Copper Mountain's Free Ambassador Snowshoe Tours: A Lesson in Scratch-and-Sniff

Copper Mountain's Ambassador Tours are not only fun but they're free. Just a few fascinating lessons you'll expect to receive.

I have always loved snowshoeing so when I heard Copper Mountain offered free ambassador snowshoe tours twice a day, my daughter Hadley and I were thrilled to add this to our off-mountain repertoire.

There are two tours available:

Morning Tour at 10 a.m.
This more physically-demanding tour is 3 miles long with a 500-foot vertical. Participants must be 15 years or older.

Afternoon Tour at 1-3 p.m.
This family-friendly snowshoe tour is focused on beginner terrain and participants must be 8 years or older. Participants under 18 years old should be accompanied by a guardian.

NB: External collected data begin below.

-- ==== Sys2Proof/Proofs/ServiceControl/Restore.lean ====
section
/-! SUPPORT. The restore commands (R199 to R203): what each load refuses, range by range, and the entry, the record and the
loop that it installs. -/

namespace Sys2Proof.Machine

open Sys2Proof

variable {s : State}

/-! ### The ends of a restore (R199, R203) -/

theorem cleared_iff : s.cleared = true ↔
    s.stations = [] ∧ s.occs = [] ∧ s.loops = [] ∧ s.engine.state = .idle ∧ s.window = none := by
  simp [State.cleared, and_assoc]

theorem beginRestoreBody_of_cleared (h : s.cleared = true) :
    beginRestoreBody s = { s with part := .restore }.respond .ok [] := if_pos h

theorem beginRestoreBody_of_not_cleared (h : ¬s.cleared = true) : beginRestoreBody s = s.refuse .busy := if_neg h

theorem restoreEnds_claim : Claims.RestoreEnds := by
  refine fun s => ⟨fun hs => ?_, fun hs => ?_, fun hs => ?_⟩
  · have hexec : exec .beginRestore s = .next (beginRestoreBody s) := hostCommand_of_serves _ hs
    refine ⟨fun h => ?_, fun h => ?_⟩
    · rw [hexec, beginRestoreBody_of_cleared (cleared_iff.2 h)]
    · rw [hexec, beginRestoreBody_of_not_cleared]
      rw [cleared_iff, ← Option.not_isSome_iff_eq_none]
      tauto
  · exact hostCommand_of_serves endRestoreBody hs
  · exact ⟨_, hostCommand_of_serves abortRestoreBody hs, rfl, rfl⟩

/-! ### Ranges of the fields that loads carry -/

theorem distinct_iff (l : List Nat) : distinct l = true ↔ l.Nodup := by
  induction l with
  | nil => simp [distinct]
  | cons a l ih => simp [distinct, ih]

theorem validGravity_iff (z : Int) : validGravity z = true ↔ z.natAbs ≤ 2147483647 := by
  rw [validGravity, inRange_iff]
  omega

theorem validEpoch_iff (n : Nat) : validEpoch n = true ↔ n < 281474976710656 := by simp [validEpoch]

theorem modeOf_isSome_iff (m : Nat) : (modeOf m).isSome = true ↔ m < 2 := by
  rcases m with _ | _ | m <;> simp [modeOf]

/-- A field that may be absent is refused where it is there and its value is bad. -/
theorem exists_bad_iff {α : Type} {f : α → Bool} {bad : α → Prop} (h : ∀ v, f v = true ↔ ¬bad v) (o : Option α) :
    optAll f o = true ↔ ¬∃ v, o = some v ∧ bad v := by
  rw [optAll_iff]
  simp only [h, not_exists, not_and]

/-! ### LOAD STATION (R200) -/

theorem loadStationInRange_iff (r : LoadStationReq) : loadStationInRange r = true ↔ ¬Claims.StationFieldsBad r := by
  have href : (optAll validReference r.reference = true ∧ ¬(roleOf r.role = some .field ∧ r.reference.isSome = true)) ↔
      ¬∃ v, r.reference = some v ∧ (v < 970000000 ∨ 990000000 < v ∨ r.role = 1) := by
    have hfield : roleOf r.role = some .field ↔ r.role = 1 := by
      rcases r.role with _ | _ | c <;> simp [roleOf]
    rw [hfield]
    cases r.reference with
    | none => simp [optAll]
    | some v =>
      simp only [optAll, validReference_iff, Option.isSome_some, and_true, Option.some.injEq, exists_eq_left']
      omega
  have hlist : r.list.all (fun i => decide (i < Config.poolSize)) = true ↔ ¬∃ i ∈ r.list, 512 ≤ i := by
    simp only [List.all_eq_true, decide_eq_true_eq, not_exists, not_and, not_le]
    rfl
  simp only [Claims.StationFieldsBad, not_or, ← href, ← hlist, ← distinct_iff]
  simp only [loadStationInRange, Bool.and_eq_true, roleOf_isSome_iff, yesNo_isSome_iff, decide_eq_true_eq,
    Bool.not_eq_true', Bool.and_eq_false_iff, decide_eq_false_iff_not, not_le, Bool.not_eq_false, not_and_or,
    Bool.not_eq_true]
  tauto

/-- R200: the entry as the command carries it. -/
theorem loadedStation_eq {r : LoadStationReq} (h : ¬Claims.StationFieldsBad r) : loadedStation r =
    { number := r.number, state := .active, damaged := false, sound := true, role := if r.role = 0 then .base else .field,
      pinned := decide (r.pinned = 1), site := r.site, reference := r.reference, tag := r.tag, list := r.list,
      changed := decide (r.changed = 1) } := by
  have hrole : r.role < 2 := by
    by_contra hr
    exact h (.inl (by omega))
  rw [loadedStation, roleOf_of_lt hrole, Option.getD_some]

theorem exec_loadStation {r : LoadStationReq} (h : s.serves (.loadStation r) .restore = true) :
    exec (.loadStation r) s = .next (loadStationBody r s) := hostCommand_of_serves _ h

theorem loadStationBody_of_length {r : LoadStationReq} (h : 8 < r.list.length) :
    loadStationBody r s = s.respond .badLength (u8 0x91) := if_pos h

theorem loadStationBody_of_number {r : LoadStationReq} (hl : r.list.length ≤ 8) (hn : validNumber r.number = false) :
    loadStationBody r s = s.refuse .badKey := by
  simp [loadStationBody, Config.listLimit, hl, hn]

theorem loadStationBody_of_bad_field {r : LoadStationReq} (hl : r.list.length ≤ 8) (hn : validNumber r.number = true)
    (hf : Claims.StationFieldsBad r) : loadStationBody r s = s.refuse .badValue := by
  have hrange : loadStationInRange r = false := by
    rw [Bool.eq_false_iff, ne_eq, loadStationInRange_iff, not_not]
    exact hf
  simp [loadStationBody, Config.listLimit, hl, hn, hrange]

theorem loadStationBody_of_fields {r : LoadStationReq} (hl : r.list.length ≤ 8) (hn : validNumber r.number = true)
    (hf : ¬Claims.StationFieldsBad r) : loadStationBody r s = match lowestFree s.stations (waysOf r.number) with
      | some w => ((s.putStation w (loadedStation r)).touch w).respond .ok (u8 (w / 4) ++ u8 (w % 4))
      | none => s.refuse .setFull := by
  have hshort : ¬r.list.length > Config.listLimit := Nat.not_lt.2 hl
  rw [loadStationBody, if_neg hshort, hn, (loadStationInRange_iff r).2 hf]
  rfl

theorem loadStation_claim : Claims.LoadStation := by
  intro s r hs
  rw [exec_loadStation hs]
  refine ⟨fun hl => by rw [loadStationBody_of_length hl], fun hl => ⟨fun hn => ?_, fun h1 h2 => ?_⟩⟩
  · rw [loadStationBody_of_number hl (validNumber_of_out hn)]
  · have hn := validNumber_of_range h1 h2
    refine ⟨fun hf => by rw [loadStationBody_of_bad_field hl hn hf], fun hf => ?_⟩
    rw [loadStationBody_of_fields hl hn hf]
    refine ⟨fun hfull => by rw [waysOf, lowestFree_eq_none hfull], fun w hset hfree hlow => ?_⟩
    have hplace : lowestFree s.stations (waysOf r.number) = some w :=
      lowestFree_eq_some hset.symm hfree fun v hv hlt => hlow v (hv.trans hset.symm) hlt
    rw [hplace]
    refine ⟨_, rfl, rfl, rfl, ?_, fun v hv => ?_, ?_⟩
    · rw [station?_respond, station?_touch, station?_putStation, if_pos rfl, ← loadedStation_eq hf]
      rfl
    · rw [station?_respond, station?_touch, station?_putStation, if_neg hv]
    · exact touched_congr (s := s.putStation w (loadedStation r)) rfl (touched_touch _ w)

/-! ### LOAD OCCUPATION (R201) -/

theorem sumsInRange_iff (m : LoadSums) : sumsInRange m = true ↔ ¬Claims.SumsBad m := by
  have htilt : (optAll validTilt m.lastX = true ∧ optAll validTilt m.lastY = true) ↔
      ¬∃ v, (m.lastX = some v ∨ m.lastY = some v) ∧ (v < -2000 ∨ 2000 < v) := by
    have hbad : ∀ v, validTilt v = true ↔ ¬(v < -2000 ∨ 2000 < v) := fun v => by rw [validTilt, inRange_iff]; omega
    rw [exists_bad_iff hbad, exists_bad_iff hbad, ← not_or, ← exists_or]
    simp only [or_and_right]
  have htemp : (optAll validTemp m.lastT = true ∧ optAll validTemp m.lastL = true) ↔
      ¬∃ v, (m.lastT = some v ∨ m.lastL = some v) ∧ (v < -50000 ∨ 50000 < v) := by
    have hbad : ∀ v, validTemp v = true ↔ ¬(v < -50000 ∨ 50000 < v) := fun v => by rw [validTemp, inRange_iff]; omega
    rw [exists_bad_iff hbad, exists_bad_iff hbad, ← not_or, ← exists_or]
    simp only [or_and_right]
  simp only [Claims.SumsBad, not_or, ← htilt, ← htemp, sumsInRange, Bool.and_eq_true, decide_eq_true_eq]
  simp only [not_lt]
  tauto

theorem resultsInRange_iff (r : Results) : resultsInRange r = true ↔ ¬Claims.ResultsBad r := by
  have hnoise : optAll (· ≤ 134217727) r.noise = true ↔ ¬∃ k, r.noise = some k ∧ 134217727 < k :=
    exists_bad_iff (fun v => by simp) _
  have hnat : ∀ z : Int, ∀ n : Nat, inRange (-n) n z = true ↔ z.natAbs ≤ n := fun z n => by rw [inRange_iff]; omega
  have htemp := hnat r.ctemp 3276700
  have htide := hnat r.ctide 24000
  simp only [Claims.ResultsBad, not_or, ← hnoise, resultsInRange, Bool.and_eq_true, decide_eq_true_eq, validGravity_iff]
  simp only [inRange_iff, Nat.cast_ofNat, not_lt, not_le] at htemp htide ⊢
  rw [htemp, htide]
  tauto

theorem driftInRange_iff (d : DriftPart) : driftInRange d = true ↔ ¬Claims.DriftBad d := by
  have hopen : optAll validReference d.rOpen = true ↔ ¬∃ v, d.rOpen = some v ∧ (v < 970000000 ∨ 990000000 < v) :=
    exists_bad_iff (fun v => by rw [validReference_iff]; omega) _
  simp only [Claims.DriftBad, not_or, ← hopen, driftInRange, Bool.and_eq_true, validGravity_iff, not_lt]
  tauto

theorem loadedOccState_of_out {n : Nat} (h : n < 3 ∨ 5 < n) : loadedOccState n = none := by
  unfold loadedOccState
  split <;> [omega; omega; omega; rfl]

theorem loadedOccState_of_range {n : Nat} (h : 3 ≤ n) (h' : n ≤ 5) :
    loadedOccState n = some (if n = 3 then .pending else if n = 4 then .reduced else .final) := by
  obtain rfl | rfl | rfl : n = 3 ∨ n = 4 ∨ n = 5 := by omega
  all_goals rfl

/-- R201: a start tick, an epoch or a revision at opening that is absent or outside its range. -/
def TimingBad (r : LoadOccupationReq) : Prop :=
  r.startTick = none ∨ r.epoch = none ∨ r.openRevision = none ∨
    (∃ v, (r.startTick = some v ∨ r.epoch = some v) ∧ 281474976710656 ≤ v) ∨ ∃ v, r.openRevision = some v ∧ 65535 < v

theorem timing_iff (r : LoadOccupationReq) : (match r.startTick, r.epoch, r.openRevision with
      | some a, some b, some c => validEpoch a && validEpoch b && decide (c ≤ 65535)
      | _, _, _ => false) = true ↔ ¬TimingBad r := by
  unfold TimingBad
  rcases r.startTick with _ | a <;> rcases r.epoch with _ | b <;> rcases r.openRevision with _ | c <;>
    simp [validEpoch_iff, or_and_right, exists_or, and_assoc]

/-- R201: a field of a loaded occupation outside its range, whatever the state. -/
def OccRangesBad (r : LoadOccupationReq) : Prop :=
  300 < r.settle ∨ r.duration < 10 ∨ 600 < r.duration ∨ 2 ≤ r.abortOnTilt ∨
    (∃ l, (r.memberOf = some l ∨ r.opens = some l) ∧ 16 ≤ l) ∨ TimingBad r ∨ r.oddFlag = true ∨ Claims.SumsBad r.sums ∨
    (∃ x, r.results = some x ∧ Claims.ResultsBad x) ∨ ∃ d, r.drift = some d ∧ Claims.DriftBad d

theorem loadOccInRange_iff (r : LoadOccupationReq) : loadOccInRange r = true ↔ ¬OccRangesBad r := by
  have hloops : (optAll (· < Config.loops) r.memberOf = true ∧ optAll (· < Config.loops) r.opens = true) ↔
      ¬∃ l, (r.memberOf = some l ∨ r.opens = some l) ∧ 16 ≤ l := by
    have hbad : ∀ v : Nat, decide (v < Config.loops) = true ↔ ¬16 ≤ v := fun v => by
      rw [decide_eq_true_eq, not_le]
      rfl
    rw [exists_bad_iff hbad, exists_bad_iff hbad, ← not_or, ← exists_or]
    simp only [or_and_right]
  simp only [OccRangesBad, not_or, ← timing_iff, ← hloops, ← exists_bad_iff resultsInRange_iff,
    ← exists_bad_iff driftInRange_iff, ← sumsInRange_iff]
  simp only [loadOccInRange, Bool.and_eq_true, decide_eq_true_eq, yesNo_isSome_iff, not_lt, not_le, Bool.not_eq_true',
    Bool.not_eq_true]
  tauto

/-- R201: groups that the state has not, or a state that cannot be loaded. -/
def OccGroupsBad (r : LoadOccupationReq) : Prop :=
  r.state < 3 ∨ 5 < r.state ∨ r.state = 3 ∧ (r.results.isSome = true ∨ r.drift.isSome = true) ∨
    (r.state = 4 ∨ r.state = 5) ∧ r.results = none ∨ r.state = 5 ∧ r.drift = none

theorem occFieldsBad_iff (r : LoadOccupationReq) : Claims.OccFieldsBad r ↔ OccRangesBad r ∨ OccGroupsBad r := by
  simp only [Claims.OccFieldsBad, OccRangesBad, OccGroupsBad, TimingBad, or_assoc]

theorem groupsAgree_iff {r : LoadOccupationReq} {st : OccState} (hst : loadedOccState r.state = some st) :
    groupsAgree st r.results.isSome r.drift.isSome = true ↔ ¬OccGroupsBad r := by
  have hrange : 3 ≤ r.state ∧ r.state ≤ 5 := by
    by_contra h
    rw [loadedOccState_of_out (by omega)] at hst
    cases hst
  rw [loadedOccState_of_range hrange.1 hrange.2, Option.some.injEq] at hst
  obtain h | h | h : r.state = 3 ∨ r.state = 4 ∨ r.state = 5 := by omega
  all_goals
    simp only [h] at hst
    subst hst
    cases hr : r.results <;> cases hd : r.drift <;> simp [groupsAgree, OccGroupsBad, h, hr, hd]

theorem exec_loadOccupation {i : Nat} {r : LoadOccupationReq} (h : s.serves (.loadOccupation i r) .restore = true) :
    exec (.loadOccupation i r) s = .next (loadOccupationBody i r s) := hostCommand_of_serves _ h

theorem loadOccupationBody_of_number {i : Nat} {r : LoadOccupationReq} (hn : validNumber r.number = false) :
    loadOccupationBody i r s = s.refuse .badKey := by
  simp [loadOccupationBody, hn]

theorem loadOccupationBody_of_index {i : Nat} {r : LoadOccupationReq} (hn : validNumber r.number = true) (hi : 512 ≤ i) :
    loadOccupationBody i r s = s.refuse .badValue := by
  have hout : ¬i < Config.poolSize := Nat.not_lt.2 hi
  simp [loadOccupationBody, hn, hout]

theorem loadOccupationBody_of_taken {i : Nat} {r : LoadOccupationReq} (hn : validNumber r.number = true) (hi : i < 512)
    (ho : (s.occ? i).isSome = true) : loadOccupationBody i r s = s.refuse .inUse := by
  have hin : i < Config.poolSize := hi
  simp [loadOccupationBody, hn, hin, ho]

theorem loadOccupationBody_of_free {i : Nat} {r : LoadOccupationReq} (hn : validNumber r.number = true) (hi : i < 512)
    (ho : s.occ? i = none) : loadOccupationBody i r s = match loadedOccState r.state with
      | none => s.refuse .badValue
      | some st => if !loadOccInRange r || !groupsAgree st r.results.isSome r.drift.isSome then s.refuse .badValue
        else (s.putOcc i (loadedOcc st r)).respond .ok [] := by
  have hin : i < Config.poolSize := hi
  simp only [loadOccupationBody, hn, hin, ho]
  rfl

theorem loadOccupationBody_of_bad_field {i : Nat} {r : LoadOccupationReq} (hn : validNumber r.number = true) (hi : i < 512)
    (ho : s.occ? i = none) (hf : Claims.OccFieldsBad r) : loadOccupationBody i r s = s.refuse .badValue := by
  rw [loadOccupationBody_of_free hn hi ho]
  cases hst : loadedOccState r.state with
  | none => rfl
  | some st =>
    refine if_pos ?_
    rw [Bool.or_eq_true, Bool.not_eq_true', Bool.not_eq_true', Bool.eq_false_iff, Bool.eq_false_iff, ne_eq, ne_eq,
      loadOccInRange_iff, groupsAgree_iff hst, not_not, not_not]
    exact (occFieldsBad_iff r).1 hf

theorem loadOccupationBody_of_fields {i : Nat} {r : LoadOccupationReq} (hn : validNumber r.number = true) (hi : i < 512)
    (ho : s.occ? i = none) (hf : ¬Claims.OccFieldsBad r) : loadOccupationBody i r s =
      (s.putOcc i (loadedOcc (if r.state = 3 then .pending else if r.state = 4 then .reduced else .final) r)).respond
        .ok [] := by
  rw [occFieldsBad_iff, not_or] at hf
  obtain ⟨hranges, hgroups⟩ := hf
  have hstate : 3 ≤ r.state ∧ r.state ≤ 5 := by
    simp only [OccGroupsBad, not_or, not_lt] at hgroups
    exact ⟨hgroups.1, hgroups.2.1⟩
  have hst := loadedOccState_of_range hstate.1 hstate.2
  rw [loadOccupationBody_of_free hn hi ho, hst]
  refine if_neg ?_
  rw [(loadOccInRange_iff r).2 hranges, (groupsAgree_iff hst).2 hgroups]
  decide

Hadley is nine so it left little question as to what tour we would do. She is an intrepid hiker but has only been on showshoes a few times so this was the perfect introduction.

Though the tour is free, reservations are recommended (you may do so up to 48 hours in advance at any Guest Services location). Adult snowshoe rentals are available at Gear Check in West Village, though children should bring their own.

We met in front of the red schoolhouse at West Village. Our volunteer ambassadors Karen and Jane led the group and we were joined by a lovely older couple from Denver.

So, why do one of these tours? Hadley and I have our own snowshoes and we certainly could have carved out our own adventure on the snow-covered path that winds near the freeway up Vail Pass. But Karen and Jane were reservoirs of knowledge. Not only did they give us a new appreciation on the history of the area but insights into its beautiful ecology.

Some fun things we learned during our 1.5-hour snowshoe trek in our winter wonderland:

  • You can scratch-and-sniff the bark on Douglas Firs. The scents? Chocolate, strawberry or vanilla. If you don’t believe me, try it next time.


  • The chutes clearly visible from the East Village are nicknamed the Sky Chutes because they form the letters S-K-Y.


  • You can expect to see several animals in this region including moose, river otters, lynx, owls and we even spotted raccoon tracks.


  • You will see lettered tags attached to trees along the trail (A, B, C, etc.) These are placed there so in the event of an accident, ski patrol can located you based upon what letter you are near.


  • You will find a lot of lichen peering through the snow on the rocks. You will only find it growing in unpolluted places and it can survive in Colorado’s bitter winters.


  • We learned how to identify potentially-dangerous tree wells. Prevention of falling into a tree well is all-important because the odds of surviving deep snow immersion are low. For your safety, you should assume all trees have a hazardous tree well so steer clear.

Probably our favorite insight was regarding the area’s owls. We crossed below an I-70 underpass and the massive pillars had white streaks streaming down them.

“What do you think that is?” Jane queried, gleefully.
“Some kind of poop?” Hadley hesitatingly answered.

And she was correct. Barn owls make their habit under certain bridges and there was a cascading deluge of their excrement that stained the bridge. It was both fascinating and gross—the perfect kind of grossology for a  9-year-old.

You learn something new every day and believe me, on Copper Mountain’s complimentary ambassador snowshoe tours, it’s a lot.